2ESP-ELUNIVERSAL

 

Mónica Bayá Camargo*

Este 8 de marzo, Día Internacional de la Mujer, miles y diversas voces en el mundo se harán escuchar, una vez más, para denunciar la persistencia de la desigualdad de género, que no significa desconocer las conquistas alcanzadas a fuerza y muchas veces a costa de la vida misma de las mujeres, sino que ella aún no ha sido alcanzada plenamente.

La igualdad de género, según Naciones Unidas, se refiere a “la igualdad de derechos, responsabilidades y oportunidades de las mujeres y los hombres, y las niñas y los niños”, y si bien formalmente, los instrumentos internacionales de derechos humanos, nuestra propia Constitución y varias leyes, así lo establecen, la brecha entre la igualdad formal y la igualdad sustantiva de la que nos habla la Convención para la Eliminación de la Discriminación contra la Mujeres, vigente desde hace 38 años, aún es grande, por lo que esta fecha es una oportunidad para demandar a los gobiernos mayor atención a los problemas, obstáculos y vulneraciones a sus derechos, en consecuencia cumpla sus obligaciones generales de respetar (abstenerse de interferir en el disfrute del derecho), proteger (impedir que otras personas interfieran en el disfrute del derecho) y realizar (adoptar medidas apropiadas con miras a lograr la plena efectividad del derecho). 

En ese marco, otras obligaciones específicas como el establecer la protección jurídica de los derechos de las mujeres sobre una base de igualdad con los del hombre y garantizar, por conducto de los tribunales nacionales o competentes y de otras instituciones públicas, la protección efectiva de la mujer contra todo acto de discriminación, cobran relevancia en un contexto como el nuestro en el que la problemática de la violencia hacia las mujeres, como expresión de esa discriminación, sigue siendo uno de los problemas más críticos.

Para el Comité sobre la Discriminación contra la Mujer de las Naciones Unidas, la violencia por razón de género contra la mujer es uno de los medios sociales, políticos y económicos fundamentales a través de los cuales se perpetúa la posición subordinada de la mujer con respecto al hombre y sus papeles estereotipados. Dicha violencia adopta múltiples formas, e incluye, según este Comité, “actos u omisiones destinados o que puedan causar o provocar la muerte o un daño o sufrimiento físico, sexual, psicológico o económico para las mujeres, amenazas de tales actos, acoso, coacción y privación arbitraria de la libertad”.

De acuerdo con la Comisión Económica para América Latina y el Caribe (Cepal), Bolivia es el país de Sudamérica que registra la tasa más alta de feminicidios, con 2,3 feminicidios cada 100 mil mujeres, la crueldad de estos crímenes en ascenso y las secuelas para las familias se ve agravada por la falta de justicia.
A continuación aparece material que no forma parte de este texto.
/-- The rows whose bits [31:25] lie in 64 to 127. -/
def decodeUniform (w : Nat) : Except Reject Instr :=
  match w / 2 ^ 25 with
  | 64 => .ok (.uadd (flag w 24) (bits 6 w 18) (bits 6 w 12) (bits 6 w 6) (bits 2 w 4) (flag w 3) (bits 3 w 0))
  | 65 => .ok (.usub (flag w 24) (bits 6 w 18) (bits 6 w 12) (bits 6 w 6) (bits 2 w 4) (flag w 3) (bits 3 w 0))
  | 66 =>
    if fld w 0 3 = 0 then .ok (.umul (flag w 24) (bits 6 w 18) (bits 6 w 12) (bits 6 w 6) (bits 2 w 4) (flag w 3)) else .error (.reservedField 66)
  | 67 =>
    if fld w 1 2 = 0 then .ok (.umulh (flag w 24) (bits 6 w 18) (bits 6 w 12) (bits 6 w 6) (bits 2 w 4) (flag w 3) (flag w 0)) else .error (.reservedField 67)
  | 68 =>
    if fld w 1 2 = 0 then .ok (.udiv (flag w 24) (bits 6 w 18) (bits 6 w 12) (bits 6 w 6) (bits 2 w 4) (flag w 3) (flag w 0)) else .error (.reservedField 68)
  | 69 =>
    if fld w 1 2 = 0 then .ok (.urem (flag w 24) (bits 6 w 18) (bits 6 w 12) (bits 6 w 6) (bits 2 w 4) (flag w 3) (flag w 0)) else .error (.reservedField 69)
  | 70 =>
    if fld w 0 4 = 0 then .ok (.uand (flag w 24) (bits 6 w 18) (bits 6 w 12) (bits 6 w 6) (bits 2 w 4)) else .error (.reservedField 70)
  | 71 =>
    if fld w 0 4 = 0 then .ok (.uor (flag w 24) (bits 6 w 18) (bits 6 w 12) (bits 6 w 6) (bits 2 w 4)) else .error (.reservedField 71)
  | 72 =>
    if fld w 0 4 = 0 then .ok (.uxor (flag w 24) (bits 6 w 18) (bits 6 w 12) (bits 6 w 6) (bits 2 w 4)) else .error (.reservedField 72)
  | 73 =>
    if fld w 0 3 = 0 then .ok (.ushl (flag w 24) (bits 6 w 18) (bits 6 w 12) (bits 6 w 6) (bits 2 w 4) (flag w 3)) else .error (.reservedField 73)
  | 74 =>
    if fld w 1 2 = 0 then .ok (.ushr (flag w 24) (bits 6 w 18) (bits 6 w 12) (bits 6 w 6) (bits 2 w 4) (flag w 3) (flag w 0)) else .error (.reservedField 74)
  | 75 =>
    if fld w 1 3 = 0 then .ok (.umin (flag w 24) (bits 6 w 18) (bits 6 w 12) (bits 6 w 6) (bits 2 w 4) (flag w 0)) else .error (.reservedField 75)
  | 76 =>
    if fld w 1 3 = 0 then .ok (.umax (flag w 24) (bits 6 w 18) (bits 6 w 12) (bits 6 w 6) (bits 2 w 4) (flag w 0)) else .error (.reservedField 76)
  | 77 =>
    if fld w 21 3 = 0 then .ok (.ucmp (flag w 24) (bits 3 w 18) (bits 6 w 12) (bits 6 w 6) (bits 2 w 4) (bits 4 w 0)) else .error (.reservedField 77)
  | 78 =>
    if fld w 3 1 = 0 then .ok (.usel (flag w 24) (bits 6 w 18) (bits 6 w 12) (bits 6 w 6) (bits 2 w 4) (bits 3 w 0)) else .error (.reservedField 78)
  | 79 =>
    if fld w 0 3 = 0 ∧ fld w 4 2 = 0 then .ok (.uun (flag w 24) (bits 6 w 18) (bits 6 w 12) (bits 6 w 6) (flag w 3)) else .error (.reservedField 79)
  | 80 => .ok (.uaddi (flag w 24) (bits 6 w 18) (bits 6 w 12) (bits 12 w 0))
  | 81 => .ok (.uandi (flag w 24) (bits 6 w 18) (bits 6 w 12) (bits 12 w 0))
  | 82 => .ok (.uori (flag w 24) (bits 6 w 18) (bits 6 w 12) (bits 12 w 0))
  | 83 => .ok (.uxori (flag w 24) (bits 6 w 18) (bits 6 w 12) (bits 12 w 0))
  | 84 =>
    if fld w 6 6 = 0 then .ok (.ushli (flag w 24) (bits 6 w 18) (bits 6 w 12) (bits 6 w 0)) else .error (.reservedField 84)
  | 85 =>
    if fld w 7 5 = 0 then .ok (.ushri (flag w 24) (bits 6 w 18) (bits 6 w 12) (flag w 6) (bits 6 w 0)) else .error (.reservedField 85)
  | 86 => .ok (.umovi (flag w 24) (bits 6 w 18) (bits 18 w 0))
  | 87 =>
    if fld w 21 3 = 0 then .ok (.ucmpi (flag w 24) (bits 3 w 18) (bits 6 w 12) (bits 4 w 8) (bits 8 w 0)) else .error (.reservedField 87)
  | 88 => .ok (.ufadd (flag w 24) (bits 6 w 18) (bits 6 w 12) (bits 6 w 6) (bits 2 w 4) (flag w 3) (bits 3 w 0))
  | 89 => .ok (.ufsub (flag w 24) (bits 6 w 18) (bits 6 w 12) (bits 6 w 6) (bits 2 w 4) (flag w 3) (bits 3 w 0))
  | 90 => .ok (.ufmul (flag w 24) (bits 6 w 18) (bits 6 w 12) (bits 6 w 6) (bits 2 w 4) (flag w 3) (bits 3 w 0))
  | 91 => .ok (.uffma (flag w 24) (bits 6 w 18) (bits 6 w 12) (bits 6 w 6) (bits 2 w 4) (flag w 3) (bits 3 w 0))
  | 92 => .ok (.ufdiv (flag w 24) (bits 6 w 18) (bits 6 w 12) (bits 6 w 6) (bits 2 w 4) (flag w 3) (bits 3 w 0))
  | 93 =>
    if fld w 4 2 = 0 then .ok (.ufun (flag w 24) (bits 6 w 18) (bits 6 w 12) (bits 6 w 6) (flag w 3) (bits 3 w 0)) else .error (.reservedField 93)
  | 94 =>
    if fld w 21 3 = 0 then .ok (.ufcmp (flag w 24) (bits 3 w 18) (bits 6 w 12) (bits 6 w 6) (bits 2 w 4) (flag w 3) (bits 3 w 0)) else .error (.reservedField 94)
  | 95 =>
    if fld w 3 3 = 0 then .ok (.ufcvt (flag w 24) (bits 6 w 18) (bits 6 w 12) (bits 6 w 6) (bits 3 w 0)) else .error (.reservedField 95)
  | 96 => .ok (.uld (flag w 24) (bits 6 w 18) (bits 6 w 12) (bits 8 w 4) (bits 2 w 2) (bits 2 w 0))
  | 97 => .ok (.ust (flag w 24) (bits 6 w 18) (bits 6 w 12) (bits 8 w 4) (bits 2 w 2) (bits 2 w 0))
  | 98 => .ok (.uamo (flag w 24) (bits 6 w 18) (bits 6 w 12) (bits 6 w 6) (bits 4 w 2) (bits 2 w 0))
  | 99 =>
    if fld w 6 18 = 0 then .ok (.fence (flag w 24) (flag w 5) (bits 3 w 2) (bits 2 w 0)) else .error (.reservedField 99)
  | 100 =>
    if fld w 6 6 = 0 ∧ fld w 18 6 = 0 then .ok (.cache (flag w 24) (bits 6 w 12) (bits 6 w 0)) else .error (.reservedField 100)
  | 101 => .ok (.jwr (flag w 24) (bits 6 w 18) (bits 6 w 12) (bits 4 w 8) (bits 8 w 0))
  | 102 =>
    if fld w 0 12 = 0 then .ok (.jrd (flag w 24) (bits 6 w 18) (bits 6 w 12)) else .error (.reservedField 102)
  | 103 =>
    if fld w 0 12 = 0 ∧ fld w 18 6 = 0 then .ok (.jrel (flag w 24) (bits 6 w 12)) else .error (.reservedField 103)
  | 104 => .ok (.bra (bits 3 w 22) (flag w 21) (bits 21 w 0))
  | 105 =>
    if fld w 21 4 = 14 then .ok (.call (bits 21 w 0)) else .error (.reservedField 105)
  | 106 =>
    if fld w 18 6 = 0 then .ok (.jmpr (flag w 24) (bits 6 w 12) (bits 12 w 0)) else .error (.reservedField 106)
  | 107 =>
    if fld w 18 6 = 0 then .ok (.jmpt (flag w 24) (bits 6 w 12) (bits 12 w 0)) else .error (.reservedField 107)
  | 108 =>
    if fld w 12 12 = 0 then .ok (.lpad (flag w 24) (bits 12 w 0)) else .error (.reservedField 108)
  | 109 =>
    if fld w 4 8 = 0 then .ok (.spawn (flag w 24) (bits 6 w 18) (bits 6 w 12) (flag w 3) (flag w 2) (flag w 1) (flag w 0)) else .error (.reservedField 109)
  | 110 =>
    if fld w 0 6 = 0 then .ok (.join (flag w 24) (bits 6 w 18) (bits 6 w 12) (bits 6 w 6)) else .error (.reservedField 110)
  | 111 => .ok (.sr (flag w 24) (bits 6 w 18) (bits 6 w 12) (bits 12 w 0))
  | 112 =>
    if fld w 4 8 = 0 ∧ fld w 18 6 = 0 then .ok (.cpy (flag w 24) (bits 6 w 12) (bits 2 w 2) (bits 2 w 0)) else .error (.reservedField 112)
  | 113 =>
    if fld w 1 1 = 0 ∧ fld w 4 8 = 0 ∧ fld w 18 6 = 0 then .ok (.gather (flag w 24) (bits 6 w 12) (bits 2 w 2) (flag w 0)) else .error (.reservedField 113)
  | 114 =>
    if fld w 2 10 = 0 ∧ fld w 18 6 = 0 then .ok (.binscat (flag w 24) (bits 6 w 12) (bits 2 w 0)) else .error (.reservedField 114)
  | 115 =>
    if fld w 0 18 = 0 then .ok (.bclose (flag w 24) (bits 6 w 18)) else .error (.reservedField 115)
  | 116 =>
    if fld w 5 1 = 0 ∧ fld w 8 4 = 0 then .ok (.mwld (flag w 24) (bits 6 w 18) (bits 6 w 12) (bits 2 w 6) (flag w 4) (bits 4 w 0)) else .error (.reservedField 116)
  | 117 => .ok (.mma (flag w 24) (bits 6 w 18) (bits 6 w 12) (bits 6 w 6) (flag w 5) (flag w 4) (bits 4 w 0))
  | 118 =>
    if fld w 0 18 = 0 then .ok (.maccZero (flag w 24) (bits 6 w 18)) else
    if fld w 0 12 = 1 then .ok (.maccLoad (flag w 24) (bits 6 w 18) (bits 6 w 12)) else
    if fld w 0 6 = 2 ∧ fld w 9 3 = 0 then .ok (.maccStore (flag w 24) (bits 6 w 18) (bits 6 w 12) (bits 3 w 6)) else
    if fld w 0 6 = 3 ∧ fld w 12 6 = 0 then .ok (.maccAdd (flag w 24) (bits 6 w 18) (bits 6 w 6)) else
    if fld w 0 12 = 4 then .ok (.maccScale (flag w 24) (bits 6 w 18) (bits 6 w 12)) else
    if fld w 0 12 = 5 then .ok (.maccRow (flag w 24) (bits 6 w 18) (bits 6 w 12)) else
    if fld w 0 24 = 6 then .ok (.maccClear (flag w 24)) else .error (.reservedField 118)
  | 119 =>
    if fld w 0 24 = 0 then .ok (.mopfence (flag w 24)) else .error (.reservedField 119)
  | 120 =>
    if fld w 0 12 = 0 then .ok (.cbload (flag w 24) (bits 6 w 18) (bits 6 w 12)) else .error (.reservedField 120)
  | 121 =>
    if fld w 5 1 = 0 then .ok (.meet (flag w 24) (bits 6 w 18) (bits 6 w 12) (bits 6 w 6) (bits 2 w 3) (flag w 2) (bits 2 w 0)) else .error (.reservedField 121)
  | 122 =>
    if fld w 0 18 = 0 then .ok (.ltagAlloc (flag w 24) (bits 6 w 18)) else
    if fld w 0 12 = 1 ∧ fld w 18 6 = 0 then .ok (.ltagFree (flag w 24) (bits 6 w 12)) else .error (.reservedField 122)
  | 123 =>
    if fld w 0 12 = 0 then .ok (.strmOpen (flag w 24) (bits 6 w 18) (bits 6 w 12)) else
    if fld w 0 12 = 1 then .ok (.strmStep (flag w 24) (bits 6 w 18) (bits 6 w 12)) else
    if fld w 0 12 = 2 then .ok (.strmScan (flag w 24) (bits 6 w 18) (bits 6 w 12)) else
    if fld w 0 6 = 3 ∧ fld w 7 5 = 0 then .ok (.strmSave (flag w 24) (bits 6 w 18) (bits 6 w 12) (flag w 6)) else
    if fld w 0 12 = 4 then .ok (.strmLoad (flag w 24) (bits 6 w 18) (bits 6 w 12)) else
    if fld w 0 12 = 5 then .ok (.strmClose (flag w 24) (bits 6 w 18) (bits 6 w 12)) else
    if fld w 0 6 = 6 ∧ fld w 7 5 = 0 then .ok (.strmQuery (flag w 24) (bits 6 w 18) (bits 6 w 12) (flag w 6)) else .error (.reservedField 123)
  | 124 =>
    if fld w 0 12 = 0 ∧ fld w 18 6 = 0 then .ok (.xexp (flag w 24) (bits 6 w 12)) else
    if fld w 0 24 = 1 then .ok (.xbar (flag w 24)) else
    if fld w 0 18 = 2 then .ok (.xstat (flag w 24) (bits 6 w 18)) else .error (.reservedField 124)
  | 125 =>
    if fld w 0 12 = 0 then .ok (.hailSend (flag w 24) (bits 6 w 18) (bits 6 w 12)) else
    if fld w 0 12 = 1 then .ok (.hailMask (flag w 24) (bits 6 w 18) (bits 6 w 12)) else
    if fld w 0 12 = 2 then .ok (.hailTake (flag w 24) (bits 6 w 18) (bits 6 w 12)) else
    if fld w 0 24 = 3 then .ok (.hailRet (flag w 24)) else
    if fld w 0 12 = 4 then .ok (.hailPend (flag w 24) (bits 6 w 18) (bits 6 w 12)) else
    if fld w 0 12 = 5 then .ok (.hailPerm (flag w 24) (bits 6 w 18) (bits 6 w 12)) else .error (.reservedField 125)
  | 126 =>
    if fld w 0 6 = 0 ∧ fld w 12 12 = 0 then .ok (.sysTrap (flag w 24) (bits 6 w 6)) else
    if fld w 0 6 = 1 ∧ fld w 12 12 = 0 then .ok (.sysSvc (flag w 24) (bits 6 w 6)) else
    if fld w 0 12 = 2 ∧ fld w 18 6 = 0 then .ok (.sysEret (flag w 24) (bits 6 w 12)) else
    if fld w 0 6 = 3 ∧ fld w 12 12 = 0 then .ok (.sysBkpt (flag w 24) (bits 6 w 6)) else
    if fld w 0 24 = 4 then .ok (.sysYield (flag w 24)) else
    if fld w 0 12 = 5 then .ok (.sysWaiti (flag w 24) (bits 6 w 18) (bits 6 w 12)) else
    if fld w 0 12 = 6 then .ok (.sysHalt (flag w 24) (bits 6 w 18) (bits 6 w 12)) else
    if fld w 0 6 = 7 then .ok (.sysVdist (flag w 24) (bits 6 w 18) (bits 6 w 12) (bits 6 w 6)) else
    if fld w 0 12 = 8 then .ok (.sysVdie (flag w 24) (bits 6 w 18) (bits 6 w 12)) else
    if fld w 0 12 = 9 then .ok (.sysFmap (flag w 24) (bits 6 w 18) (bits 6 w 12)) else
    if fld w 0 12 = 10 then .ok (.sysFretry (flag w 24) (bits 6 w 18) (bits 6 w 12)) else
    if fld w 0 12 = 11 then .ok (.sysFskip (flag w 24) (bits 6 w 18) (bits 6 w 12)) else
    if fld w 0 12 = 12 then .ok (.sysFabort (flag w 24) (bits 6 w 18) (bits 6 w 12)) else
    if fld w 0 12 = 13 then .ok (.sysCtxsw (flag w 24) (bits 6 w 18) (bits 6 w 12)) else
    if fld w 0 12 = 14 then .ok (.sysCtxld (flag w 24) (bits 6 w 18) (bits 6 w 12)) else
    if fld w 0 24 = 15 then .ok (.sysCodefence (flag w 24)) else .error (.reservedField 126)
  | 127 => .ok (.immx (bits 25 w 0))
  | n => .error (.reservedField n)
Si ello sucede en los casos de feminicidio, es de esperarse que en otros delitos como los de violencia familiar o doméstica, donde se suele relativizar su gravedad, no se indaga ni valora los antecedentes de violencia, no se reciben denuncias pidiendo informes y certificados previos contra lo establecido en la Ley 348, no se aplican los procesos inmediatos pese a la flagrancia, se juzga la conducta de la víctima y se la responsabiliza, no se disponen medidas de protección, no se cumplen los plazos procesales, no se imputa y menos acusa a los agresores jugando al cansancio de las víctimas y de paso se rechazan denuncias porque las víctimas terminan abandonando la causa, y ni hablar de la falta de información adecuada y de apoyo integral (psico-socio-legal), generando un contexto de impunidad que pone en evidencia la limitada capacidad del sistema de justicia para actuar con la debida diligencia.

Ahora bien, no todas las víctimas deben enfrentar estos problemas, o por lo menos no todos ellos, y es que en estos años que he venido haciendo seguimiento al cumplimiento de la Ley 348 he podido conocer a investigadores, fiscales, médicos forenses y jueces que hacen la diferencia, verdaderamente, comprometidos con su trabajo y especializados, pero las instituciones requieren más que buenas excepciones para cumplir sus funciones de proteger, investigar, sancionar y reparar los hechos de violencia.

* La autora es Secretaria Técnica de la Comunidad de Derechos Humanos.